Section 13.6 Buyer Remedies.
(a) Buyer’s sole and exclusive remedies for Seller’s indemnity obligations under Section 13.2(c) shall be Buyer’s right to satisfy claims with respect to such obligations from the Indemnity Escrow Amount; provided, however, that except for obligations arising out of matters for which Buyer timely delivered notice pursuant to Section 13.4 before the first anniversary of the Closing Date, Buyer shall have no right to receive any amount from the Indemnity Escrow Amount after the first anniversary of the Closing Date to satisfy Seller’s indemnity obligations under Section 13.2(c).

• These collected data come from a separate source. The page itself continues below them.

-- ==== Sys2Proof/Laws/State.lean ====
section
/-! SUPPORT. One lemma per field per named update of State, true by rfl: what each update sets, and what it leaves. No later proof
unfolds a record update. -/

set_option Elab.async false

namespace Sys2Proof.Machine

namespace State

/-! ### setReg -/

@[simp] theorem setReg_pending (s : State) (o : Nat) (v : Word) : (s.setReg o v).pending = s.pending := rfl
@[simp] theorem setReg_regs (s : State) (o : Nat) (v : Word) : (s.setReg o v).regs = s.regs.put (regReset o) o v := rfl
@[simp] theorem setReg_ports (s : State) (o : Nat) (v : Word) : (s.setReg o v).ports = s.ports := rfl
@[simp] theorem setReg_slices (s : State) (o : Nat) (v : Word) : (s.setReg o v).slices = s.slices := rfl
@[simp] theorem setReg_fabric (s : State) (o : Nat) (v : Word) : (s.setReg o v).fabric = s.fabric := rfl
@[simp] theorem setReg_iaPark (s : State) (o : Nat) (v : Word) : (s.setReg o v).iaPark = s.iaPark := rfl
@[simp] theorem setReg_iaIngress (s : State) (o : Nat) (v : Word) : (s.setReg o v).iaIngress = s.iaIngress := rfl
@[simp] theorem setReg_iaHeld (s : State) (o : Nat) (v : Word) : (s.setReg o v).iaHeld = s.iaHeld := rfl
@[simp] theorem setReg_iaLastViolation (s : State) (o : Nat) (v : Word) : (s.setReg o v).iaLastViolation = s.iaLastViolation := rfl
@[simp] theorem setReg_mf (s : State) (o : Nat) (v : Word) : (s.setReg o v).mf = s.mf := rfl
@[simp] theorem setReg_media (s : State) (o : Nat) (v : Word) : (s.setReg o v).media = s.media := rfl
@[simp] theorem setReg_counters (s : State) (o : Nat) (v : Word) : (s.setReg o v).counters = s.counters := rfl
@[simp] theorem setReg_history (s : State) (o : Nat) (v : Word) : (s.setReg o v).history = s.history := rfl
@[simp] theorem setReg_minors (s : State) (o : Nat) (v : Word) : (s.setReg o v).minors = s.minors := rfl
@[simp] theorem setReg_queues (s : State) (o : Nat) (v : Word) : (s.setReg o v).queues = s.queues := rfl
@[simp] theorem setReg_mbxP (s : State) (o : Nat) (v : Word) : (s.setReg o v).mbxP = s.mbxP := rfl
@[simp] theorem setReg_mbxS (s : State) (o : Nat) (v : Word) : (s.setReg o v).mbxS = s.mbxS := rfl
@[simp] theorem setReg_cores (s : State) (o : Nat) (v : Word) : (s.setReg o v).cores = s.cores := rfl
@[simp] theorem setReg_sram (s : State) (o : Nat) (v : Word) : (s.setReg o v).sram = s.sram := rfl
@[simp] theorem setReg_sramReserved (s : State) (o : Nat) (v : Word) : (s.setReg o v).sramReserved = s.sramReserved := rfl
@[simp] theorem setReg_valid (s : State) (o : Nat) (v : Word) : (s.setReg o v).valid = s.valid := rfl
@[simp] theorem setReg_devErrors (s : State) (o : Nat) (v : Word) : (s.setReg o v).devErrors = s.devErrors := rfl
@[simp] theorem setReg_devRemap (s : State) (o : Nat) (v : Word) : (s.setReg o v).devRemap = s.devRemap := rfl
@[simp] theorem setReg_devCopying (s : State) (o : Nat) (v : Word) : (s.setReg o v).devCopying = s.devCopying := rfl
@[simp] theorem setReg_ownerLoss (s : State) (o : Nat) (v : Word) : (s.setReg o v).ownerLoss = s.ownerLoss := rfl
@[simp] theorem setReg_dma (s : State) (o : Nat) (v : Word) : (s.setReg o v).dma = s.dma := rfl
@[simp] theorem setReg_engines (s : State) (o : Nat) (v : Word) : (s.setReg o v).engines = s.engines := rfl
@[simp] theorem setReg_pmu (s : State) (o : Nat) (v : Word) : (s.setReg o v).pmu = s.pmu := rfl
@[simp] theorem setReg_snap (s : State) (o : Nat) (v : Word) : (s.setReg o v).snap = s.snap := rfl
@[simp] theorem setReg_samples (s : State) (o : Nat) (v : Word) : (s.setReg o v).samples = s.samples := rfl
@[simp] theorem setReg_store (s : State) (o : Nat) (v : Word) : (s.setReg o v).store = s.store := rfl
@[simp] theorem setReg_boot (s : State) (o : Nat) (v : Word) : (s.setReg o v).boot = s.boot := rfl
@[simp] theorem setReg_fw (s : State) (o : Nat) (v : Word) : (s.setReg o v).fw = s.fw := rfl
@[simp] theorem setReg_aon (s : State) (o : Nat) (v : Word) : (s.setReg o v).aon = s.aon := rfl
@[simp] theorem setReg_sweepActive (s : State) (o : Nat) (v : Word) : (s.setReg o v).sweepActive = s.sweepActive := rfl
@[simp] theorem setReg_sweepDue (s : State) (o : Nat) (v : Word) : (s.setReg o v).sweepDue = s.sweepDue := rfl
@[simp] theorem setReg_sweepUs (s : State) (o : Nat) (v : Word) : (s.setReg o v).sweepUs = s.sweepUs := rfl
@[simp] theorem setReg_urgentSet (s : State) (o : Nat) (v : Word) : (s.setReg o v).urgentSet = s.urgentSet := rfl
@[simp] theorem setReg_scrubStripe (s : State) (o : Nat) (v : Word) : (s.setReg o v).scrubStripe = s.scrubStripe := rfl
@[simp] theorem setReg_scrubSecond (s : State) (o : Nat) (v : Word) : (s.setReg o v).scrubSecond = s.scrubSecond := rfl
@[simp] theorem setReg_scrubVisits (s : State) (o : Nat) (v : Word) : (s.setReg o v).scrubVisits = s.scrubVisits := rfl
@[simp] theorem setReg_scrubWord (s : State) (o : Nat) (v : Word) : (s.setReg o v).scrubWord = s.scrubWord := rfl
@[simp] theorem setReg_out (s : State) (o : Nat) (v : Word) : (s.setReg o v).out = s.out := rfl
@[simp] theorem setReg_nextId (s : State) (o : Nat) (v : Word) : (s.setReg o v).nextId = s.nextId := rfl
@[simp] theorem setReg_freeTick (s : State) (o : Nat) (v : Word) : (s.setReg o v).freeTick = s.freeTick := rfl
@[simp] theorem setReg_sl (s : State) (o : Nat) (v : Word) (r : PhysSlice) : (s.setReg o v).sl r = s.sl r := rfl
@[simp] theorem setReg_port (s : State) (o : Nat) (v : Word) (r : HostId) : (s.setReg o v).port r = s.port r := rfl
@[simp] theorem setReg_pq (s : State) (o : Nat) (v : Word) (r : Nat) : (s.setReg o v).pq r = s.pq r := rfl
@[simp] theorem setReg_cnt (s : State) (o : Nat) (v : Word) (r t : Nat) : (s.setReg o v).cnt r t = s.cnt r t := rfl
@[simp] theorem setReg_now (s : State) (o : Nat) (v : Word) : (s.setReg o v).now = s.now := rfl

(b) The Parties agree that no portion of the Indemnity Escrow Amount shall be withdrawn from the Escrow Account prior to the first anniversary of the Closing except to satisfy Obligations of Seller under this Article 13, (ii) each Party agrees to provide instructions to the Escrow Agent consistent with the provisions of this Article 13 and not otherwise, and (iii) the Parties shall issue such joint written instructions to the Escrow Agent in accordance with the terms of the Escrow Agreement as may be necessary to disburse portions of the Indemnity Escrow Amount to Buyer to satisfy indemnity claims of the Buyer Indemnitees pursuant to this Agreement, and shall not act in bad faith with respect to, or otherwise unreasonably withhold, the issuance of any such joint written instruction.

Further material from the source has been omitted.